Look for the line that has "(s.writeTarget t v).buf.wf = true := by" in the material below; please repeat it and every line after it, exactly, up to and including the line that has "qdecRule a b r", and nothing else.

═════ GIVEN INFORMATION

-- ==== Sys2Proof/Laws/Port.lean ====
section
/-! SUPPORT. What the host port can do, said once: bus words of a register, a host write, a command as its rule, one
transaction (spec 20_memory R52 to R57, 30_encoding R80). -/

namespace Sys2Proof.Machine

/-- The register of a decode result reads back as that integer (R108(f)). -/
theorem toNat_ofNat512 (x : Nat) (h : x < 2 ^ 256) : (BitVec.ofNat 512 x).toNat = x := by
  rw [BitVec.toNat_ofNat]
  exact Nat.mod_eq_of_lt (lt_of_lt_of_le h (Nat.pow_le_pow_right (by omega) (by omega)))

/-- Bus word `j'` after bus word `j` was replaced: the new word, or what it was (R53). -/
theorem busWord_setBusWord {n : Nat} (x : BitVec n) (j j' : Nat) (v : BusWord) (h : 32 * j + 32 ≤ n) :
    busWord (setBusWord x j v) j' = if j' = j then v else busWord x j' := by
  apply BitVec.eq_of_getLsbD_eq
  intro b hb
  by_cases hj : j' = j
  · subst hj
    have h1 : 32 * j' + b < n := by omega
    have h2 : ¬ 32 * j' + b < 32 * j' := by omega
    have h3 : 32 * j' + b - 32 * j' = b := by omega
    have h4 : (BitVec.allOnes 32).getLsbD b = true := (BitVec.getLsbD_allOnes).trans (decide_eq_true hb)
    simp only [busWord, setBusWord, BitVec.getLsbD_extractLsb', hb, decide_true, Bool.true_and, BitVec.getLsbD_or,
      BitVec.getLsbD_and, BitVec.getLsbD_not, BitVec.getLsbD_shiftLeft, BitVec.getLsbD_setWidth, h1, h2, h3, h4,
      decide_false, Bool.not_false, Bool.and_true]
    have h5 : b < n := by omega
    simp [h5]
  · rw [if_neg hj]
    simp only [busWord, setBusWord, BitVec.getLsbD_extractLsb', hb, decide_true, Bool.true_and, BitVec.getLsbD_or,
      BitVec.getLsbD_and, BitVec.getLsbD_not, BitVec.getLsbD_shiftLeft, BitVec.getLsbD_setWidth, BitVec.getLsbD_allOnes]
    by_cases hn : 32 * j' + b < n
    · have : ¬ (32 * j ≤ 32 * j' + b ∧ 32 * j' + b - 32 * j < 32) := by omega
      by_cases hlt : 32 * j' + b < 32 * j
      · simp [hn, hlt]
      · have h3 : ¬ 32 * j' + b - 32 * j < 32 := by omega
        have h4 : v.getLsbD (32 * j' + b - 32 * j) = false := BitVec.getLsbD_of_ge _ _ (by omega)
        simp [hn, hlt, h3, h4]
    · have h5 : x.getLsbD (32 * j' + b) = false := BitVec.getLsbD_of_ge _ _ (by omega)
      simp [hn, h5]

/-- A host write changes none of `STATUS`, the constants, the host's lists, the count of draws (R36, R57). -/
theorem State.writeTarget_frame (s : State) (t : Target) (v : BusWord) :
    (s.writeTarget t v).status = s.status ∧ (s.writeTarget t v).params = s.params ∧ (s.writeTarget t v).port = s.port ∧
      (s.writeTarget t v).replies = s.replies ∧ (s.writeTarget t v).draws = s.draws := by
  cases t <;> exact ⟨rfl, rfl, rfl, rfl, rfl⟩

/-- A host write keeps the canonical form of the buffer (log 11). -/
theorem State.writeTarget_wf (s : State) (t : Target) (v : BusWord) (h : s.buf.wf = true) :
    (s.writeTarget t v).buf.wf = true := by
  cases t with
  | buffer m =>
    refine Memory.wf_writeBytes _ _ _ ?_ h
    have := m.isLt
    simp only [lanes, List.length_map, List.length_range, bufBytes]
    omega
  | _ => exact h

/-- The rule of each command (R74). -/
def ruleOf (i : Instr) : State → Ending :=
  match i with
  | .nop => .ok
  | .senc d r => sencRule d r
  | .sdec d r => sdecRule d r
  | .fenc d r => fencRule d r
  | .fdec d r => fdecRule d r
  | .qilv d a b => qilvRule d a b
  | .qdil a b r => qdilRule a b r
  | .qenc d a b => qencRule d a b
  | .qdec a b r => qdecRule a b r
  | .ftob r k => ftobRule r k
  | .btof d k => btofRule d k
  | .mg1 => mg1Rule
  | .ug1 => ug1Rule
  | .mg2 => mg2Rule
  | .ug2 => ug2Rule
  | .mgt => mgtRule
  | .ugt => ugtRule

/-- Every command is its rule, run as one step (R80). -/
theorem exec_eq (i : Instr) (s : State) : exec i s = s.command (ruleOf i) := by cases i <;> rfl

/-- Every word runs as a command step of some rule: that of the command it decodes to, or IllegalCommand (R80). -/
theorem runWord_eq (c : BusWord) (s : State) :
    (∃ i, decode c = .ok i ∧ runWord c s = s.command (ruleOf i)) ∨
      (∃ e, decode c = .error e ∧ runWord c s = s.command fun _ => .illegalCommand) := by
  unfold runWord
  cases h : decode c with
  | error e => exact .inr ⟨e, rfl, rfl⟩
  | ok i => exact .inl ⟨i, rfl, exec_eq i s⟩

/-- Everything a served transaction that answers a next state can be (R52, R57, R180). -/
theorem serve_cases (r : Request) (s t : State) (h : serve r s = .next t) :
    (r = .reset ∧ t = s.resetInput) ∨
      (∃ off, r = .read off 4 ∧ off < 0x2000 ∧ off % 4 = 0 ∧ t = s.reply (s.readTarget (target off))) ∨
      (∃ off v, r = .write off 4 v ∧ off < 0x2000 ∧ off % 4 = 0 ∧
        ((target off = .cmd ∧ runWord v s = .next t) ∨ (target off ≠ .cmd ∧ t = s.writeTarget (target off) v))) := by
  cases r with
  | reset => exact .inl ⟨rfl, by cases h; rfl⟩
  | read off size =>
    by_cases h1 : off ≥ 0x2000
    · simp [serve, h1] at h
    · by_cases h2 : off % 4 = 0 ∧ size = 4
      · obtain ⟨h2, rfl⟩ := h2
        simp only [serve, accessOk, if_neg h1, h2, decide_true, Bool.and_self, if_true] at h
        exact .inr (.inl ⟨off, rfl, by omega, h2, by cases h; rfl⟩)
      · simp [serve, accessOk, h1, h2] at h
  | write off size v =>
    by_cases h1 : off ≥ 0x2000
    · simp [serve, h1] at h
    · by_cases h2 : off % 4 = 0 ∧ size = 4
      · obtain ⟨h2, rfl⟩ := h2
        simp only [serve, accessOk, serveWrite, if_neg h1, h2, decide_true, Bool.and_self, if_true] at h
        refine .inr (.inr ⟨off, v, rfl, by omega, h2, ?_⟩)
        by_cases hc : target off = .cmd
        · rw [if_pos hc] at h
          exact .inl ⟨hc, h⟩
        · rw [if_neg hc] at h
          exact .inr ⟨hc, by cases h; rfl⟩
      · simp [serve, accessOk, h1, h2] at h

end Sys2Proof.Machine
end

══════════

TASK OUTPUT →
    (s.writeTarget t v).buf.wf = true := by
  cases t with
  | buffer m =>
    refine Memory.wf_writeBytes _ _ _ ?_ h
    have := m.isLt
    simp only [lanes, List.length_map, List.length_range, bufBytes]
    omega
  | _ => exact h

/-- The rule of each command (R74). -/
def ruleOf (i : Instr) : State → Ending :=
  match i with
  | .nop => .ok
  | .senc d r => sencRule d r
  | .sdec d r => sdecRule d r
  | .fenc d r => fencRule d r
  | .fdec d r => fdecRule d r
  | .qilv d a b => qilvRule d a b
  | .qdil a b r => qdilRule a b r
  | .qenc d a b => qencRule d a b
  | .qdec a b r => qdecRule a b r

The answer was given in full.